How about: He is going to kill my own daughter?
Maybe it's not the same meaning...


----------



## pieanne

Je ne trouve pas de structure correspondante en anglais, sauf peut-être l'accentuation du mot "my"... Ou alors utiliser "on me"? Il faudrait l'avis d'un native E. speaker, here...

Ceci dit, j'entends souvent des mamans dire "... et il *m*'a fait une crise d'appendicite juste quand nous devion partir à la Guadeloupe!"
Cela veut dire que la maman se sent visée, comme si l'enfant avait fait sa crise exprès...


----------



## Kelly B

pieanne said:
			
		

> [...]Ceci dit, j'entends souvent des mamans dire "... et il *m*'a fait une crise d'appendicite juste quand nous devion partir à la Guadeloupe!"
> Cela veut dire que la maman se sent visée, comme si l'enfant avait fait sa crise exprès...[...]


_That's _a case where _on me_ fits. I'm glad you found one.


----------



## Nicomon

Est-ce qu'un truc du genre peut convenir, dans le contexte?
_I will lose my daughter to him / that (evil??) man _

ou encore... 
_My precious daughter! This man will kill my daughter. _


----------



## KaRiNe_Fr

Yes, Nicomon is close to the French meaning. What this man will do to the daughter will be as if it will be done to the mother too...


----------



## Loic

Thanks to all of you for responding so quickly to this slightly tricky construction. I agree with Pieanne, Nicomon, Kelly and Karine. It definitely involves the mother : 'me' with the pleonastic, redundant form as Tabac observed. Can someone come up with examples of 'on me' in a sentence just to compare ?
In 'I will lose my daughter to him ' we may not convey the idea of "killing' although it's also going in the right direction, I feel. 
I'm thinking of similar difficulties in sentences such as 'Tu as vu comme il TE l'a remis en place ?'  To be continued... ? A plus tard
Loïc


----------



## marget

In the middle of our trip, she got sick on me.
He overdrew my bank account on me.
She broke the mirror on me.


----------



## Gardefeu

> In the middle of our trip, she got sick on me.
> He overdrew my bank account on me.
> She broke the mirror on me.


Quelle famille!


----------



## pieanne

LOL, Gardefeu!


----------



## timpeac

pieanne said:
			
		

> Je ne trouve pas de structure correspondante en anglais, sauf peut-être l'accentuation du mot "my"... Ou alors utiliser "on me"? Il faudrait l'avis d'un native E. speaker, here...
> 
> Ceci dit, j'entends souvent des mamans dire "... et il *m*'a fait une crise d'appendicite juste quand nous devion partir à la Guadeloupe!"
> Cela veut dire que la maman se sent visée, comme si l'enfant avait fait sa crise exprès...
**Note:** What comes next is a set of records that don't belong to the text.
-- ==== Sys2Proof/Laws/PowerKept.lean ====
section
/-! SUPPORT. What the operations of Machine/Power.lean keep. -/

namespace Sys2Proof.Machine

open Sys2Proof

theorem capStep_keeps {R dm hm s x} (kr : Closed R dm hm) (hx : Keeps R s x) :
    Keeps R s (capStep x) := by
  unfold capStep
  exact keeps_mk kr (every_ite (bump64_keeps kr hx) hx) rfl rfl rfl rfl rfl rfl rfl rfl

theorem capUnmet_keeps {R dm hm s x} (kr : Closed R dm hm) (hx : Keeps R s x) :
    Keeps R s (capUnmet x) := by
  unfold capUnmet
  exact (by
    split
    exact every_ite (raiseErr_keeps kr (setF_keeps kr (timeUpTo_keeps kr hx))) hx
    exact hx)

theorem coolantRead_keeps {R dm hm s x} (kr : Closed R dm hm) (hx : Keeps R s x) :
    Keeps R s (coolantRead x) := by
  unfold coolantRead
  exact every_keep (fun h1 => every_ite (raiseErr_keeps kr h1) h1) (setReg_keeps kr hx)

theorem execCapStep_keeps {R dm hm s x} (kr : Closed R dm hm) (hx : Keeps R s x) :
    KeepsNext R s (execCapStep x) := by
  unfold execCapStep
  exact keepsNext_mk (every_ite (capStep_keeps kr hx) hx)

theorem execCapUnmet_keeps {R dm hm s x} (kr : Closed R dm hm) (hx : Keeps R s x) :
    KeepsNext R s (execCapUnmet x) := by
  unfold execCapUnmet
  exact keepsNext_mk (every_ite (capUnmet_keeps kr hx) hx)

theorem setDown_keeps {R dm hm s x q n} (kr : Closed R dm hm) (hx : Keeps R s x) :
    Keeps R s (setDown x q n) := by
  unfold setDown
  exact keeps_mk kr hx rfl rfl rfl rfl rfl rfl rfl rfl

theorem junctionStep_keeps {R dm hm s x q} (kr : Closed R dm hm) (hx : Keeps R s x) :
    Keeps R s (junctionStep x q) := by
  unfold junctionStep
  exact every_ite (setDown_keeps kr hx) (setDown_keeps kr hx)

theorem execJuncThrottle_keeps {R dm hm s q x} (kr : Closed R dm hm) (hx : Keeps R s x) :
    KeepsNext R s (execJuncThrottle q x) := by
  unfold execJuncThrottle
  exact keepsNext_mk (every_ite (junctionStep_keeps kr hx) hx)

theorem measurePower_keeps {R dm hm s x watts mv centiamps auxMv auxMw} (kr : Closed R dm hm) (hx : Keeps R s x) :
    Keeps R s (measurePower x watts mv centiamps auxMv auxMw) := by
  unfold measurePower
  exact every_keep (fun h1 => every_keep (fun h2 => every_keep (fun h3 => every_keep (fun h4 => every_ite
    (raiseErr_keeps kr h4) h4) (every_ite h3 (setF_keeps kr (keeps_mk kr h3 rfl rfl rfl rfl rfl rfl rfl rfl))))
    (setReg_keeps kr (setReg_keeps kr h2))) (setF_keeps kr (setF_keeps kr h1))) (keeps_mk kr hx rfl rfl rfl rfl rfl
    rfl rfl rfl)

theorem execPowerMeasure_keeps {R dm hm s watts mv centiamps auxMv auxMw x} (kr : Closed R dm hm) (hx : Keeps R s x) :
    KeepsNext R s (execPowerMeasure watts mv centiamps auxMv auxMw x) := by
  unfold execPowerMeasure
  exact keepsNext_mk (every_ite (measurePower_keeps kr hx) hx)

theorem stackMax_keeps {R dm hm s x} (kr : Closed R dm hm) (hx : Keeps R s x) :
    Keeps R s (stackMax x) := by
  unfold stackMax
  exact (by
    try dsimp only
    split
    exact setReg_keeps kr hx
    exact hx)

theorem junctionRead_keeps {R dm hm s q x} (kr : Closed R dm hm) (hx : Keeps R s x) :
    Keeps R s (junctionRead q x) := by
  unfold junctionRead
  exact every_keep (fun h1 => every_keep (fun h2 => every_keep (fun h3 => every_ite (raiseErr_keeps kr (setDown_keeps
    kr h3)) h3) (every_ite (raiseInt_keeps kr h2) h2)) (keeps_mk kr h1 rfl rfl rfl rfl rfl rfl rfl rfl)) (setF_keeps
    kr hx)

theorem stackSample_keeps {R dm hm s st x} (kr : Closed R dm hm) (hx : Keeps R s x) :
    Keeps R s (stackSample st x) := by
  unfold stackSample
  exact every_ite (every_keep (fun h1 => every_keep (fun h2 => every_keep (fun h3 => every_ite (reportFault_keeps kr
    (raiseErr_keeps kr h3)) h3) (every_ite (raiseErr_keeps kr h2) h2)) (setReg_keeps kr h1)) (setF_keeps kr
    (setF_keeps kr hx))) hx

theorem sampleSensors_keeps {R hm s x readings} (kr : Closed R true hm) (hx : Keeps R s x) :
    Keeps R s (sampleSensors x readings) := by
  unfold sampleSensors
  exact every_keep (fun h1 => every_keep (fun h2 => every_ite (reportCheck_keeps kr (announceSlow_keeps kr
    (every_foldOver _ h2 (fun _ _ h3 => stackSample_keeps kr h3)))) h2) (coolantRead_keeps kr (stackMax_keeps kr
    (every_foldOver _ h1 (fun _ _ h4 => junctionRead_keeps kr h4))))) (keeps_mk kr hx rfl rfl rfl rfl rfl rfl rfl rfl)

theorem execSensorSample_keeps {R hm s readings x} (kr : Closed R true hm) (hx : Keeps R s x) :
    KeepsNext R s (execSensorSample readings x) := by
  unfold execSensorSample
  exact keepsNext_mk (every_ite (sampleSensors_keeps kr hx) hx)

end Sys2Proof.Machine
end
"On me" c'est déjà pas mal. "His heart gave out on him". Malheureusement, je n'arrive pas à formuler une phrase utilisant cette tournure dans ce cas précis de "he's going to murder my daughter". "He's going to murder my daughter on me" me donne l'image du meurtrier assis sur "moi" tuant ma fille..."

Edit - la raison, je crois, c'est que "on me" favorise la personne qui est "me". Dans "He broke my mirror on me", c'est pour moi-même que je fais pitié. Dans "he's going to murder my daughter", l'important c'est ma fille qui va être tuée, pas mon chagrin à cet égard.


----------



## calembourde

For the past tense, I would be likely to say, 'went and' along with 'on me'

e.g:
She went and had an attack of appendicitis on me just when we were going to go to Guadeloupe
In the middle of our trip, she went and got sick on me
He went and overdrew my bank account on me
She went and broke the mirror on me!

But 'on me' expresses *exasperation*, and it makes light of the situation a bit, so it is not suitable for something as serious as killing your daughter. You could probably say, 'and then he went and killed my daughter' in the middle of a comedy act, or telling a story in a humorous way, but not if your real daughter was involved.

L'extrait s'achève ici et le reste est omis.